My insurance won't cover gastric bypass surgery until I am diabetic. Given my current health, weight, and the fact that it runs it my family, that shouldn't take much longer. If I manage to live that long. I have even applied to be a cast member on “The biggest loser”. Though I'm not sure I have the personality for reality television.

I want to live, I want to see my children grow up, hold my grandchildren. I want to be able to play with my son and my daughter. It hurts me so deeply to not be able to get on floor and play with them, to not be able to ride bikes with them, or play in the park. Obesity has taken over my life.
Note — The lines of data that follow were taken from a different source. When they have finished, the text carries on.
/-- The predicted residue of a 32-bit sum or difference (R132, R198). -/
def predicted (sub : Bool) (a b : Nat) (ra rb : BitVec 4) : Nat :=
  if ra = 15 ∨ rb = 15 then pat 32 (if sub then (a : Int) - b else a + b) % 15
  else if sub then (((ra.toNat : Int) - rb.toNat + ind (a < b)) % 15).toNat
  else (((ra.toNat : Int) + rb.toNat - ind (2 ^ 32 ≤ a + b)) % 15).toNat

end Sys2Proof.Claims

/-- R197 to R200, R202: the integer vector members compute each active element exactly, then wrap or clamp it; a clamp sets SAT. -/
def Sys2Proof.Claims.VectorIntegerResults : Prop :=
  ∀ (s : State) (o : OpVRRR), Pred.holds o.p s.cur.st.q = true → o.ty.setI = true →
    let w := o.ty.width
    let a (i : Nat) : Int := intAt o.ty (elemAt w (srcV s o.a).1 i)
    let b (i : Nat) : Int := intAt o.ty (elemAt w (srcV s o.b).1 i)
    (∀ r ∈ wrapRows, let x (i : Nat) : Nat := pat w (r.2.2 w o.sub (a i) (b i))
      ∃ t, exec (r.1 o) s = .next t ∧ vectorResult s s t o.d r.2.1 o.ty (srcK s o.k) x (fun _ => 0) (freshRes x)) ∧
    (∀ r ∈ satRows, let x (i : Nat) : Nat := pat w (heldTo o.ty (r.2 (a i) (b i))).1
      ∃ t, exec (r.1 o) s = .next t ∧ vectorResult s s t o.d 1 o.ty (srcK s o.k) x
        (fun i => if (heldTo o.ty (r.2 (a i) (b i))).2 then fSAT else 0) (freshRes x)) ∧
    (∀ sub : Bool, let x (i : Nat) : Nat := pat w (if sub then a i - b i else a i + b i)
      let i : Instr := if sub then .vsub o else .vadd o
      ∃ t, exec i s = .next t ∧ vectorResult s s t o.d 1 o.ty (srcK s o.k) x (fun _ => 0)
        (fun j => predicted sub (elemAt 32 (srcV s o.a).1 j) (elemAt 32 (srcV s o.b).1 j) (lres (srcV s o.a).2 j)
          (lres (srcV s o.b).2 j)))

/-- R198, R200, R202, R203, R204: the bitwise members, the moves and the shifts. -/
def Sys2Proof.Claims.VectorLogicMovesAndShifts : Prop :=
  ∀ s : State,
    (∀ o : OpVRRR, Pred.holds o.p s.cur.st.q = true →
      let w := o.ty.width
      let a (i : Nat) : Nat := elemAt w (srcV s o.a).1 i
      let b (i : Nat) : Nat := elemAt w (srcV s o.b).1 i
      (∀ r ∈ bitRows, ∃ t x, exec (r.1 o) s = .next t ∧
        vectorResult s s t o.d 1 o.ty (srcK s o.k) x (fun _ => 0) (freshRes x) ∧
        ∀ i < 1024 / w, x i < 2 ^ w ∧ ∀ n < w, (x i).testBit n = r.2 ((a i).testBit n) ((b i).testBit n)) ∧
      (∃ t, exec (.vmov o) s = .next t ∧
        vectorResult s s t o.d 1 o.ty (srcK s o.k) a (fun _ => 0) (fun j => (lres (srcV s o.a).2 j).toNat)) ∧
      (o.ty.setI = true → ∀ r ∈ shiftRows, let x (i : Nat) : Nat := pat w (r.2.2 w (intAt o.ty (a i)) (b i % 256))
        ∃ t, exec (r.1 o) s = .next t ∧ vectorResult s s t o.d 1 o.ty (srcK s o.k) x (fun _ => 0) (freshRes x))) ∧
    (∀ o : OpVI, Pred.holds o.p s.cur.st.q = true → o.ty.setI = true → ∀ r ∈ shiftRows,
      let x (i : Nat) : Nat := pat o.ty.width (r.2.2 o.ty.width (intAt o.ty (elemAt o.ty.width (srcV s o.a).1 i)) o.imm.toNat)
      ∃ t, exec (r.2.1 o) s = .next t ∧ vectorResult s s t o.d 1 o.ty (srcK s o.k) x (fun _ => 0) (freshRes x))
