/-! ### setCtx changes `ctxs` alone -/

@[simp] theorem State.setCtx_clock (s : State) (cx : Nat) (c : Ctx) : (s.setCtx cx c).clock = s.clock := rfl
@[simp] theorem State.setCtx_inputs (s : State) (cx : Nat) (c : Ctx) : (s.setCtx cx c).inputs = s.inputs := rfl
@[simp] theorem State.setCtx_agenda (s : State) (cx : Nat) (c : Ctx) : (s.setCtx cx c).agenda = s.agenda := rfl
@[simp] theorem State.setCtx_iss (s : State) (cx : Nat) (c : Ctx) : (s.setCtx cx c).iss = s.iss := rfl
@[simp] theorem State.setCtx_mem (s : State) (cx : Nat) (c : Ctx) : (s.setCtx cx c).mem = s.mem := rfl
@[simp] theorem State.setCtx_full (s : State) (cx : Nat) (c : Ctx) : (s.setCtx cx c).full = s.full := rfl
@[simp] theorem State.setCtx_loc (s : State) (cx : Nat) (c : Ctx) : (s.setCtx cx c).loc = s.loc := rfl
@[simp] theorem State.setCtx_locFull (s : State) (cx : Nat) (c : Ctx) : (s.setCtx cx c).locFull = s.locFull := rfl
@[simp] theorem State.setCtx_host0 (s : State) (cx : Nat) (c : Ctx) : (s.setCtx cx c).host0 = s.host0 := rfl
@[simp] theorem State.setCtx_host1 (s : State) (cx : Nat) (c : Ctx) : (s.setCtx cx c).host1 = s.host1 := rfl
@[simp] theorem State.setCtx_bad (s : State) (cx : Nat) (c : Ctx) : (s.setCtx cx c).bad = s.bad := rfl
@[simp] theorem State.setCtx_locBad (s : State) (cx : Nat) (c : Ctx) : (s.setCtx cx c).locBad = s.locBad := rfl
@[simp] theorem State.setCtx_cores (s : State) (cx : Nat) (c : Ctx) : (s.setCtx cx c).cores = s.cores := rfl
@[simp] theorem State.setCtx_clusters (s : State) (cx : Nat) (c : Ctx) : (s.setCtx cx c).clusters = s.clusters := rfl
@[simp] theorem State.setCtx_dies (s : State) (cx : Nat) (c : Ctx) : (s.setCtx cx c).dies = s.dies := rfl
@[simp] theorem State.setCtx_therm (s : State) (cx : Nat) (c : Ctx) : (s.setCtx cx c).therm = s.therm := rfl
@[simp] theorem State.setCtx_tasks (s : State) (cx : Nat) (c : Ctx) : (s.setCtx cx c).tasks = s.tasks := rfl
@[simp] theorem State.setCtx_records (s : State) (cx : Nat) (c : Ctx) : (s.setCtx cx c).records = s.records := rfl
@[simp] theorem State.setCtx_cmds (s : State) (cx : Nat) (c : Ctx) : (s.setCtx cx c).cmds = s.cmds := rfl
@[simp] theorem State.setCtx_reds (s : State) (cx : Nat) (c : Ctx) : (s.setCtx cx c).reds = s.reds := rfl
@[simp] theorem State.setCtx_mix (s : State) (cx : Nat) (c : Ctx) : (s.setCtx cx c).mix = s.mix := rfl
@[simp] theorem State.setCtx_fns (s : State) (cx : Nat) (c : Ctx) : (s.setCtx cx c).fns = s.fns := rfl
@[simp] theorem State.setCtx_funcJob (s : State) (cx : Nat) (c : Ctx) : (s.setCtx cx c).funcJob = s.funcJob := rfl
@[simp] theorem State.setCtx_sems (s : State) (cx : Nat) (c : Ctx) : (s.setCtx cx c).sems = s.sems := rfl
@[simp] theorem State.setCtx_tie (s : State) (cx : Nat) (c : Ctx) : (s.setCtx cx c).tie = s.tie := rfl
@[simp] theorem State.setCtx_irqs (s : State) (cx : Nat) (c : Ctx) : (s.setCtx cx c).irqs = s.irqs := rfl
@[simp] theorem State.setCtx_completions (s : State) (cx : Nat) (c : Ctx) : (s.setCtx cx c).completions = s.completions := rfl
@[simp] theorem State.setCtx_linkUp (s : State) (cx : Nat) (c : Ctx) : (s.setCtx cx c).linkUp = s.linkUp := rfl
@[simp] theorem State.setCtx_linkFlit (s : State) (cx : Nat) (c : Ctx) : (s.setCtx cx c).linkFlit = s.linkFlit := rfl
@[simp] theorem State.setCtx_i3cAddr (s : State) (cx : Nat) (c : Ctx) : (s.setCtx cx c).i3cAddr = s.i3cAddr := rfl
@[simp] theorem State.setCtx_mgmtOut (s : State) (cx : Nat) (c : Ctx) : (s.setCtx cx c).mgmtOut = s.mgmtOut := rfl
@[simp] theorem State.setCtx_powerIrqs (s : State) (cx : Nat) (c : Ctx) : (s.setCtx cx c).powerIrqs = s.powerIrqs := rfl
@[simp] theorem State.setCtx_spdm (s : State) (cx : Nat) (c : Ctx) : (s.setCtx cx c).spdm = s.spdm := rfl
@[simp] theorem State.setCtx_mail (s : State) (cx : Nat) (c : Ctx) : (s.setCtx cx c).mail = s.mail := rfl
@[simp] theorem State.setCtx_keys (s : State) (cx : Nat) (c : Ctx) : (s.setCtx cx c).keys = s.keys := rfl
@[simp] theorem State.setCtx_tamper (s : State) (cx : Nat) (c : Ctx) : (s.setCtx cx c).tamper = s.tamper := rfl
@[simp] theorem State.setCtx_seals (s : State) (cx : Nat) (c : Ctx) : (s.setCtx cx c).seals = s.seals := rfl
@[simp] theorem State.setCtx_wear (s : State) (cx : Nat) (c : Ctx) : (s.setCtx cx c).wear = s.wear := rfl
@[simp] theorem State.setCtx_ports (s : State) (cx : Nat) (c : Ctx) : (s.setCtx cx c).ports = s.ports := rfl
@[simp] theorem State.setCtx_outReqs (s : State) (cx : Nat) (c : Ctx) : (s.setCtx cx c).outReqs = s.outReqs := rfl
@[simp] theorem State.setCtx_seqs (s : State) (cx : Nat) (c : Ctx) : (s.setCtx cx c).seqs = s.seqs := rfl
@[simp] theorem State.setCtx_applied (s : State) (cx : Nat) (c : Ctx) : (s.setCtx cx c).applied = s.applied := rfl
@[simp] theorem State.setCtx_replies (s : State) (cx : Nat) (c : Ctx) : (s.setCtx cx c).replies = s.replies := rfl
@[simp] theorem State.setCtx_repliesDue (s : State) (cx : Nat) (c : Ctx) : (s.setCtx cx c).repliesDue = s.repliesDue := rfl
@[simp] theorem State.setCtx_lostLinks (s : State) (cx : Nat) (c : Ctx) : (s.setCtx cx c).lostLinks = s.lostLinks := rfl
@[simp] theorem State.setCtx_acct (s : State) (cx : Nat) (c : Ctx) : (s.setCtx cx c).acct = s.acct := rfl
@[simp] theorem State.setCtx_energyRem (s : State) (cx : Nat) (c : Ctx) : (s.setCtx cx c).energyRem = s.energyRem := rfl
@[simp] theorem State.setCtx_held (s : State) (cx : Nat) (c : Ctx) : (s.setCtx cx c).held = s.held := rfl
@[simp] theorem State.setCtx_idleEnergy (s : State) (cx : Nat) (c : Ctx) : (s.setCtx cx c).idleEnergy = s.idleEnergy := rfl
@[simp] theorem State.setCtx_nightdly (s : State) (cx : Nat) (c : Ctx) : (s.setCtx cx c).nightdly = s.nightdly := rfl
@[simp] theorem State.setCtx_govmode (s : State) (cx : Nat) (c : Ctx) : (s.setCtx cx c).govmode = s.govmode := rfl
@[simp] theorem State.setCtx_updPend (s : State) (cx : Nat) (c : Ctx) : (s.setCtx cx c).updPend = s.updPend := rfl
@[simp] theorem State.setCtx_lastKick (s : State) (cx : Nat) (c : Ctx) : (s.setCtx cx c).lastKick = s.lastKick := rfl
@[simp] theorem State.setCtx_boot (s : State) (cx : Nat) (c : Ctx) : (s.setCtx cx c).boot = s.boot := rfl
@[simp] theorem State.setCtx_image (s : State) (cx : Nat) (c : Ctx) : (s.setCtx cx c).image = s.image := rfl
@[simp] theorem State.setCtx_free (s : State) (cx : Nat) (c : Ctx) : (s.setCtx cx c).free = s.free := rfl
@[simp] theorem State.setCtx_nextId (s : State) (cx : Nat) (c : Ctx) : (s.setCtx cx c).nextId = s.nextId := rfl
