/-! ## Power (O: ClusterPower to DuskBootAndDawn) -/

/-- Cluster 0 with a strand in context 0, the cluster's state and the clock given; every core of it gated. -/
def powState (c : Cluster) (m : Mode) (tick : Word) : State :=
  { ctxs := [(0, { task := some 0x4000, dormant := c.mode = .night, st := { mode := m } })]
    clusters := [(0, c)], clock := tick, nightdly := 1, tasks := [(0x4000, aTask)]
    cores := (List.range 8).map fun i => (i, { gated := true }) }
def nightCl : Cluster := { mode := .night }
theorem test_hyp_governed : governedIs (powState upCl .run 0) 0 0xFFFF ∧ slewIs upCl.eff 0xFFFF 0x101 ∧ governedIs (powState upCl .run 0) 1 0 ∧
    slewIs upCl.eff 0 0 ∧ slewIs 0 0 0 := by
  have a : strandIn (powState upCl .run 0) 0 := ⟨_, .head _, rfl, by decide⟩
  have b : ¬ strandIn (powState upCl .run 0) 1 ∧ ¬ reservedFor (powState upCl .run 0) 1 := by
    constructor
    · unfold strandIn; decide
    · rintro ⟨e, h, h', -⟩; rw [show e = (0x4000, aTask) from List.mem_singleton.1 h] at h'; exact absurd h' (by decide)
  refine ⟨⟨fun h => absurd a h.1, fun _ => ⟨16, ⟨16, 16, ?_, fun _ => rfl, ?_, fun _ => rfl, by decide⟩, by decide⟩⟩,
    ⟨by decide, fun _ _ => ⟨0, by decide⟩, fun h => absurd h (by decide)⟩, ⟨fun _ => rfl, fun h => (h.elim b.1 b.2).elim⟩,
    ⟨by decide, fun _ h => absurd h (by decide), fun _ => ⟨8, by decide⟩⟩, ⟨fun _ => rfl, fun h => absurd rfl h, fun h => absurd h (by decide)⟩⟩
  · rintro (h | h) <;> exact absurd h (by decide)
  · rintro ⟨-, h | h⟩ <;> exact absurd h (by decide)
theorem test_hyp_night :
    (let s := powState { mode := .doze } .run 4096
     (clusterOf_ s 0).mode = .doze ∧ s.clock.toNat % 4096 = 0 ∧ (clusterOf_ s 0).since + nightTicks s ≤ s.clock.toNat ∧
     (clusterOf_ s 0).waking = false ∧ 0 ∉ (dieAt s (0 / 32)).dayQueue) ∧
    (let s := powState upCl (.sleep 9 false) 4096
     (clusterOf_ s 0).mode = .active ∧
     (∀ i < 8, (FMap.getD s.cores (0 * 8 + i) {}).gated = true ∧ (FMap.getD s.cores (0 * 8 + i) {}).gatedSince + nightTicks s ≤ s.clock.toNat) ∧
     (∀ e ∈ s.ctxs, e.1 / 32 = 0 → e.2.st.pend = [] ∧ ∀ m ∈ s.cmds, m.cx ≠ e.1) ∧
     s.spillBytes 0 ≤ s.boot.savesz.toNat * 2 ^ 20 - (dieAt s 0).saveUsed ∧ 0 < s.spillBytes 0 ∧ (s.ctx 0).task ≠ none) ∧
    (let s := powState { mode := .nightfall, timer := 9 } .run 10
     (clusterOf_ s 0).mode = .nightfall ∧ (clusterOf_ s 0).timer ≤ s.clock.toNat ∧ 8 < (clusterOf_ s 0).timer ∧ s.stored = true) := by
  refine ⟨by decide, ⟨by decide, by decide, by decide, by decide +kernel, by decide +kernel⟩, by decide +kernel⟩
theorem test_hyp_daybreak :
    (let s := powState nightCl (.sleep 9 false) 10
     (s.ctx 0).dormant = true ∧ (s.ctx 0).dawnHeld = false ∧ (s.ctx 0).st.mode = .sleep 9 false ∧ (clusterOf_ s 0).mode = .night ∧
     (clusterOf_ s 0).waking = false ∧ 0 ∉ (dieAt s (0 / 32)).dayQueue ∧ (s.ctx 1).dormant = false ∧ (dieAt s 0).dayQueue.head? ≠ some 0) ∧
    (let s := { powState nightCl .run 10 with dies := [(0, { dayQueue := [0] })] }
     (dieAt s 0).dayQueue.head? = some 0 ∧ ((List.range 32).filter fun i => (clusterOf_ s (0 / 32 * 32 + i)).waking).length < 4) ∧
    (let s := powState { mode := .daybreak, waking := true, timer := 9 } .run 10
     (clusterOf_ s 0).waking = true ∧ (clusterOf_ s 0).mode = .daybreak ∧ (clusterOf_ s 0).timer ≤ s.clock.toNat ∧
     ∀ e ∈ s.ctxs, e.2.st.active.fills = [] ∧ e.2.st.shadow.fills = [] ∧ e.2.st.flight = []) ∧
    (clusterOf_ (powState { mode := .active, waking := true } .run 10) 0).waking = true ∧
    ({ boot := { powerRefused := true } } : State).boot.powerRefused = true := by decide +kernel
/-- At 40 eighths of a degree the weight is 1; colder and hotter samples lie beyond the ends of the scale. -/
theorem test_hyp_thermal : (-80 : Int) < (40 : BitVec 16).toInt - 40 ∧ (40 : BitVec 16).toInt - 40 < 2640 ∧ (2 * 1 - 1) ^ 80 ≤ 2 ^ (0 + 80) ∧
    2 ^ (0 + 80) < (2 * 1 + 1) ^ 80 ∧ (-50 : BitVec 16).toInt - 40 ≤ -80 ∧ 2640 ≤ (2700 : BitVec 16).toInt - 40 ∧ ¬ (60 < 60 ∨ 60 = 60 ∧ 2 < 2) := by
  decide
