-- ==== Sys2Proof/Machine/State.lean ====
section
/-! DEFINITION. The state of the part, block by block, as plain data, and its value right after power-on
reset. The free handles (R2), a trunk's role and audio slot (R97), table readiness (R147) and a trunk's path
state (R98) are views of this state, given as functions in Ops.lean. -/

namespace Sys2Proof.Machine

/-! ### Alert records (R1) -/

/-- The qualifier of an alert's key (R1). -/
inductive Qualifier where
  | new
  | restore
  | test
  deriving DecidableEq, Repr, Inhabited

/-- The identity of an alert (R1): class takes no part in it. -/
structure Key where
  source : Nat
  zone : Nat
  event : Nat
  qualifier : Qualifier
  deriving DecidableEq, Repr, Inhabited

/-- The four states of a record with the optional field each carries (R1). -/
inductive RecordState where
  | waiting
  | inCall (engine : EngineId)
  | held (remaining part : Nat)
  | stranded
  deriving DecidableEq, Repr, Inhabited

/-- An alert record (R1). -/
structure Record where
  handle : Handle
  key : Key
  cls : ClassId
  state : RecordState
  isProtected : Bool
  failures : Nat
  routePos : Nat
  routeFailures : Nat
  cycles : Nat
  age : Nat
  agePart : Nat
  repeats : Nat
  deriving DecidableEq, Repr, Inhabited

/-! ### Tables (R134) -/

/-- An entry that may be in use: its applied contents and at most one staged write (R134). -/
structure Staged (α : Type) where
  applied : Option α
  staged : Option α
  deriving DecidableEq, Repr, Inhabited

/-- The Table Store (R134). -/
structure Tables where
  site : Option SiteRecord
  classes : Vector (Option ClassEntry) 6
  routes : Vector (Staged RouteEntry) 8
  trunks : Vector (Staged TrunkEntry) 8
  tones : Vector (Staged ToneEntry) 16
  cadences : Vector (Staged CadenceEntry) 8
  deriving DecidableEq, Repr

/-- One entry of one of the six tables (R134). -/
inductive TableRef where
  | site
  | cls (id : ClassId)
  | route (id : RouteId)
  | trunk (id : TrunkId)
  | tone (id : ToneId)
  | cadence (id : CadenceId)
  deriving DecidableEq, Repr, Inhabited

/-! ### Outcomes and events (R163) -/

/-- The outcome codes shared by CALL_FAILED and TEST_CALL_DONE (R70, R158, R183). -/
inductive CallOutcome where
  | delivered
  | noLoop
  | cardFault
  | noDialTone
  | lineLost
  | busy
  | congestion
  | noAnswer
  | noAck
  | farCleared
  | preempted
  | aborted
  deriving DecidableEq, Repr, Inhabited

/-- The result codes of a line test (R157). -/
inductive TestCode where
  | pass
  | passReversed
  | lowTone
  | noLoop
  | cardFault
  | noDialTone
  | aborted
  deriving DecidableEq, Repr, Inhabited

/-- The causes of TRUNK_FAULT (R113 to R115). -/
inductive FaultCause where
  | count
  | card
  | test
  deriving DecidableEq, Repr, Inhabited

/-- The causes of HOLD_ENDED (R42). -/
inductive HoldCause where
  | resume
  | expired
  | init
  deriving DecidableEq, Repr, Inhabited

/-- A command that waits in the command slot (R149). -/
inductive SlotCommand where
  | lineTest (trunk : TrunkId)
  | testCall (route : RouteId)
  deriving DecidableEq, Repr, Inhabited

/-- The detail of one occurrence of an event (section 9.1): its constructor is the event's kind. -/
inductive Detail where
  | delivered (handle : Handle) (key : Key) (route : RouteId)
  | callFailed (route : RouteId) (trunk : TrunkId) (cause : CallOutcome)
  | fallback (handle : Handle) (fromRoute toRoute : RouteId)
  | stranded (handle : Handle) (key : Key)
  | evicted (handle : Handle) (key : Key)
  | trunkFault (trunk : TrunkId) (cause : FaultCause)
  | trunkCleared (trunk : TrunkId)
  | officePreempted (trunk : TrunkId) (cls : ClassId)
  | lineTestDone (trunk : TrunkId) (code : TestCode) (peak delay : Nat)
  | testCallDone (route : RouteId) (outcome : CallOutcome)
  | commandExpired (command : SlotCommand)
  | stationSilent (on : Bool)
  | tableApplied (entry : TableRef)
  | holdEnded (cause : HoldCause)
  | noTrunk (cls : ClassId)
  | highway (restored : Bool)
  deriving DecidableEq, Repr, Inhabited

/-- The record of one event kind (R163). -/
structure EventRecord where
  pending : Bool
  count : Nat
  latest : Option Detail
  enabled : Bool
  deriving DecidableEq, Repr, Inhabited

/-- One entry of an EVENT cell's snapshot (R166). -/
structure SnapEntry where
  kind : EventKind
  count : Nat
  latest : Option Detail
  deriving DecidableEq, Repr, Inhabited

/-- The emission record (R163): the snapshot and the kinds a lost cell gives back (R167). -/
structure Emission where
  entries : List SnapEntry
  restore : List EventKind
  deriving DecidableEq, Repr, Inhabited

/-- The Event Reporter (R163). -/
structure Evr where
  records : Vector EventRecord 16
  emission : Option Emission
  deriving DecidableEq, Repr

/-! ### Trunk records (R97) -/

inductive TrunkState where
  | unmanaged
  | idleOffice
  | officeBusy
  | idleReserved
  | warning
  | taken
  | cooldown
  deriving DecidableEq, Repr, Inhabited

/-- The guard timer of a trunk (R97): pending while it waits for frame sync to return. -/
inductive GuardTimer where
  | absent
  | pending
  | running (left : Nat)
  deriving DecidableEq, Repr, Inhabited

/-- A trunk record (R97), without its role and audio slot, which are views of the trunk table. -/
structure Trunk where
  state : TrunkState
  barred : Bool
  faulted : Bool
  failures : Nat
  ringTimer : Option Nat
  busySince : Option Nat
  holder : Option EngineId
  warnTimer : Option Nat
  guard : GuardTimer
  deriving DecidableEq, Repr, Inhabited

/-- The treatment the Highway Interface gives a trunk's slots (R122). -/
inductive PathState where
  | through
  | warnMix
  | taken
  | blocked
  deriving DecidableEq, Repr, Inhabited

/-! ### Tone detectors (R76, R87) -/

inductive LoadingStatus where
  | starting
  | running
  | stopping
  deriving DecidableEq, Repr, Inhabited

/-- Whether the last ON run to end was within its range (R87). -/
inductive Verdict where
  | none
  | within
  | outside
  deriving DecidableEq, Repr, Inhabited

/-- A cadence classifier (R87). -/
structure Classifier where
  onRun : Bool
  length : Nat
  disagree : Bool
  verdict : Verdict
  cycles : Nat
  continuousMatch : Bool
  deriving DecidableEq, Repr, Inhabited

/-- A loading (R76). `bins` are the bins of its components, in component order, once it is RUNNING. -/
structure Loading where
  tone : ToneId
  copy : ToneEntry
  cadence : CadenceId
  cadenceCopy : CadenceEntry
  status : LoadingStatus
  classifier : Classifier
  absence : Option Nat
  levelWatch : Bool
  bins : List (Fin 6)
  deriving DecidableEq, Repr, Inhabited

/-- A bin with the two previous values of its recurrence (R76, R81); what a free bin holds there is the model's choice
(log 31). -/
structure Bin where
  used : Bool
  prev : Int
  prev2 : Int
  deriving DecidableEq, Repr, Inhabited

structure Detector where
  loadings : List Loading
  bins : Vector Bin 6
  energy : Nat
  deriving DecidableEq, Repr

/-- A report handed to the engine and not yet taken (R86). -/
inductive Report where
  | matched (tone : ToneId)
  | absent (tone : ToneId)
  | level (tone : ToneId) (energy : Nat)
  deriving DecidableEq, Repr, Inhabited

/-! ### Dial engines (R49, R50, R61, R155) -/

inductive Phase where
  | idle
  | acquire
  | clear
  | seize
  | dialTone
  | dialing
  | awaitAnswer
  | sendBlock
  | awaitAck
  | closing
  deriving DecidableEq, Repr, Inhabited

inductive Step where
  | none
  | listen
  | blind
  | toneHeard
  | guard
  | resendGuard
  deriving DecidableEq, Repr, Inhabited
I don't go certain places because I can't fit, or can't sit for fear of destroying the furniture. I can't fit in many cars because the seat won't hold me, or the seat belt won't fit me. I live in constant pain, from my knees, my feet, my back, and most of all, my mind.

I don't know what to do. I don't know how to do it. My mind is ready, my body refuses to follow. Something has to change. I don't know how much longer I can take the pain. I don't know what is worse for me, the physical pain, or the mental. Wanting so much to do so many things, and not being able to.

I need more than advice. I need actual help. I need someone to kick me in the ass. I need someone to motivate me. I need activities I can do that will burn calories but not put me in severe pain for days after. I need to be able to play with my kids. I need to fit into clothes that would allow me to get a job. I need to live past 40.